Ein bisschen Frieden
Politisch aufgeladen ist der Eurovision Song Contest nicht erst in seinem 66. Jahr. Auch ein Scheitern im Wettbewerb wurde gern politisch begründet.
Der Sieg der Ukraine beim größten Musikwettbewerb der Welt mit seinen fast 200 Millionen Zusehern ist als Stück Hoffnung und Solidarität zu verstehen, auch wenn das Lied nicht „Ein bisschen Frieden“, sondern „Stefania“heißt. Und dieses Zeichen ging nicht von den jeweils fünfköpfigen Fachjurys in den anderen 39 Ländern, sondern vom Zuschauer daheim per Telefon bzw. SMS aus. Würden nämlich nur die Punkte der Experten (Künstler, Produzenten, Musikjournalisten etc.) zählen, hätte das ukrainische Kalush Orchestra den vierten Platz erreicht.
Man kann den ukrainischen Beitrag mit seinem Mix aus Flöten-Folklore und Rap mögen oder nicht, aber man darf ihm keinesfalls eine musikalische Qualität absprechen. Der letzte Siegertitel der Ukraine (Jamala mit „1944“vor sechs Jahren) war sperriger, er war ein Schmerzensschrei – und der Triumph der Krimtatarin war ein eindeutiges politisches Signal. Obwohl die Prüfer der EBU (Dachverband der europäischen Rundfunkstationen) beschieden hatten, der Songtext über die Deportation von Jamalas Vorfahren enthalte keine politische Botschaft; sonst hätte man das Lied disqualifiziert. Damals gratulierte Außenminister Pawlo Klimkin der Sängerin mit den Worten: „Die Wahrheit siegt immer.“
Die Regeln des ESC verbieten explizite politische Botschaften auf der Bühne. So musste etwa 2005 der Song „Razom nas bahato“(„Gemeinsam sind wir viele“) des ukrainischen Duos Greenjolly umgetextet werden. Die Originalversion war 2004 die inoffizielle Hymne der Orangen Revolution.
Auch wenn der Wettbewerb offiziell „unpolitisch“ist, ist er nicht erst mit den Shows aus Turin in seinem 66. Jahrgang politisch aufgeladen gewesen. Der Eurovision Song Contest, früher nobel Grand Prix Eurovision de la Chanson tituliert, war in den ersten Jahren womöglich eine unschuldige, heile Welt, aber seit den 1970er-Jahren nie ganz frei von politischen Einflussnahmen. Was man oft auch an den Reaktionen nach null Punkten sah: „Europa mag uns nicht!“
Erinnern wir uns doch: Schuld am Scheitern hatte in den Kommentaren gern die Politik. So schob man die hinteren Plätze von Österreich jahrelang Kurt Waldheim in die Schuhe; zwischen 1986 und 1992 konnte der ORF laut dieser ESC-Theoretiker keine gute Platzierung erreichen, da wir wegen unseres Bundespräsidenten abgestraft werden sollten. Das Lied war nie schuld. Ob von Thomas Forstner, Wilfried, Timna Brauer oder Gary Lux.
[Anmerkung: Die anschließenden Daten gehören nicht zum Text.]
theorem State.slot_setSlot (j k : Nat) (w : Word) :
    (s.setSlot j w).slot k = if k = j ∧ j < s.stack.length then w else s.slot k := by
  simp only [State.slot, State.setSlot, List.getD_eq_getElem?_getD, List.getElem?_set]
  split_ifs <;> simp_all

@[simp] theorem State.key_setReg (q : Reg) (r : Reg) (b : Byte) : (s.setReg r b).key q = s.key q := rfl
@[simp] theorem State.slot_setReg (q : Nat) (r : Reg) (b : Byte) : (s.setReg r b).slot q = s.slot q := rfl
@[simp] theorem State.reg_setIndex (q : Reg) (w : Word) : (s.setIndex w).reg q = s.reg q := rfl
@[simp] theorem State.key_setIndex (q : Reg) (w : Word) : (s.setIndex w).key q = s.key q := rfl
@[simp] theorem State.slot_setIndex (q : Nat) (w : Word) : (s.setIndex w).slot q = s.slot q := rfl
@[simp] theorem State.reg_setPc (q : Reg) (w : Word) : (s.setPc w).reg q = s.reg q := rfl
@[simp] theorem State.key_setPc (q : Reg) (w : Word) : (s.setPc w).key q = s.key q := rfl
@[simp] theorem State.slot_setPc (q : Nat) (w : Word) : (s.setPc w).slot q = s.slot q := rfl
@[simp] theorem State.reg_setSp (q : Reg) (n : Nat) : (s.setSp n).reg q = s.reg q := rfl
@[simp] theorem State.key_setSp (q : Reg) (n : Nat) : (s.setSp n).key q = s.key q := rfl
@[simp] theorem State.slot_setSp (q : Nat) (n : Nat) : (s.setSp n).slot q = s.slot q := rfl
@[simp] theorem State.reg_setSlot (q : Reg) (j : Nat) (w : Word) : (s.setSlot j w).reg q = s.reg q := rfl
@[simp] theorem State.key_setSlot (q : Reg) (j : Nat) (w : Word) : (s.setSlot j w).key q = s.key q := rfl
@[simp] theorem State.reg_setMem (q : Reg) (m : Memory) : (s.setMem m).reg q = s.reg q := rfl
@[simp] theorem State.key_setMem (q : Reg) (m : Memory) : (s.setMem m).key q = s.key q := rfl
@[simp] theorem State.slot_setMem (q : Nat) (m : Memory) : (s.setMem m).slot q = s.slot q := rfl
@[simp] theorem State.reg_setFb (q : Reg) (fb : FrameBuffer) : (s.setFb fb).reg q = s.reg q := rfl
@[simp] theorem State.key_setFb (q : Reg) (fb : FrameBuffer) : (s.setFb fb).key q = s.key q := rfl
@[simp] theorem State.slot_setFb (q : Nat) (fb : FrameBuffer) : (s.setFb fb).slot q = s.slot q := rfl
@[simp] theorem State.reg_putKey (q : Reg) (k : Reg) (l : Bool) : (s.putKey k l).reg q = s.reg q := rfl
@[simp] theorem State.slot_putKey (q : Nat) (k : Reg) (l : Bool) : (s.putKey k l).slot q = s.slot q := rfl
@[simp] theorem State.reg_setDt (q : Reg) (b : Byte) : (s.setDt b).reg q = s.reg q := rfl
@[simp] theorem State.key_setDt (q : Reg) (b : Byte) : (s.setDt b).key q = s.key q := rfl
@[simp] theorem State.slot_setDt (q : Nat) (b : Byte) : (s.setDt b).slot q = s.slot q := rfl
@[simp] theorem State.reg_setSt (q : Reg) (b : Byte) : (s.setSt b).reg q = s.reg q := rfl
@[simp] theorem State.key_setSt (q : Reg) (b : Byte) : (s.setSt b).key q = s.key q := rfl
@[simp] theorem State.slot_setSt (q : Nat) (b : Byte) : (s.setSt b).slot q = s.slot q := rfl
@[simp] theorem State.reg_setBeep (q : Reg) (l : Bool) : (s.setBeep l).reg q = s.reg q := rfl
@[simp] theorem State.key_setBeep (q : Reg) (l : Bool) : (s.setBeep l).key q = s.key q := rfl
@[simp] theorem State.slot_setBeep (q : Nat) (l : Bool) : (s.setBeep l).slot q = s.slot q := rfl
@[simp] theorem State.reg_setFault (q : Reg) (r : FaultRecord) : (s.setFault r).reg q = s.reg q := rfl
@[simp] theorem State.key_setFault (q : Reg) (r : FaultRecord) : (s.setFault r).key q = s.key q := rfl
@[simp] theorem State.slot_setFault (q : Nat) (r : FaultRecord) : (s.setFault r).slot q = s.slot q := rfl
@[simp] theorem State.reg_setKw (q : Reg) (k : Option Reg) : (s.setKw k).reg q = s.reg q := rfl
@[simp] theorem State.key_setKw (q : Reg) (k : Option Reg) : (s.setKw k).key q = s.key q := rfl
@[simp] theorem State.slot_setKw (q : Nat) (k : Option Reg) : (s.setKw k).slot q = s.slot q := rfl
@[simp] theorem State.reg_setHost (q : Reg) (h : HostSide) : (s.setHost h).reg q = s.reg q := rfl
@[simp] theorem State.key_setHost (q : Reg) (h : HostSide) : (s.setHost h).key q = s.key q := rfl
@[simp] theorem State.slot_setHost (q : Nat) (h : HostSide) : (s.setHost h).slot q = s.slot q := rfl

/-! ### The updates made of others -/

@[simp] theorem State.advance_eq : s.advance = s.setPc (s.pc + 2) := rfl
@[simp] theorem State.skipIf_eq (c : Bool) : s.skipIf c = s.setPc (if c then s.pc + 4 else s.pc + 2) := rfl
@[simp] theorem State.push_eq (w : Word) : s.push w = (s.setSlot s.sp w).setSp (s.sp + 1) := rfl
@[simp] theorem State.pop_eq : s.pop = s.setSp (s.sp - 1) := rfl
@[simp] theorem State.countRnd_eq : s.countRnd = s.setHost { s.host with rndCount := s.host.rndCount + 1 } := rfl
@[simp] theorem State.setEvents_eq (q : EventQueue) : s.setEvents q = s.setHost { s.host with events := q } := rfl
@[simp] theorem State.takeEvent_eq : s.takeEvent = s.setHost { s.host with events := s.host.events.rest } := rfl
@[simp] theorem State.presentRnd_eq (b : Option Byte) : s.presentRnd b = s.setHost { s.host with rndIn := b } := rfl
@[simp] theorem State.reportLoad_eq (r : LoadResult) : s.reportLoad r = s.setHost { s.host with loadResult := r } := rfl
@[simp] theorem State.raise_eq (c : FaultCause) (o a : Word) :
    s.raise c o a = s.setFault { cause := c, pc := s.pc, opcode := o, addr := a } := rfl

end Sys2Proof.Machine
end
Natürlich zählt neben der Komposition, der gesanglichen Leistung und der Inszenierung auch die Sympathie. Umgekehrt: Die Gräuel der Jugoslawienkriege haben etwa Bosnien-Herzegowina (zuletzt 2016 dabei) keine nennenswerten Song-Contest-Erfolge beschert. ffiziell muss der ESC unpolitisch bleiben, sonst wäre es nicht möglich, Länder wie Aserbaidschan und Armenien oder Griechenland und Mazedonien in einen Wettbewerb zu bekommen.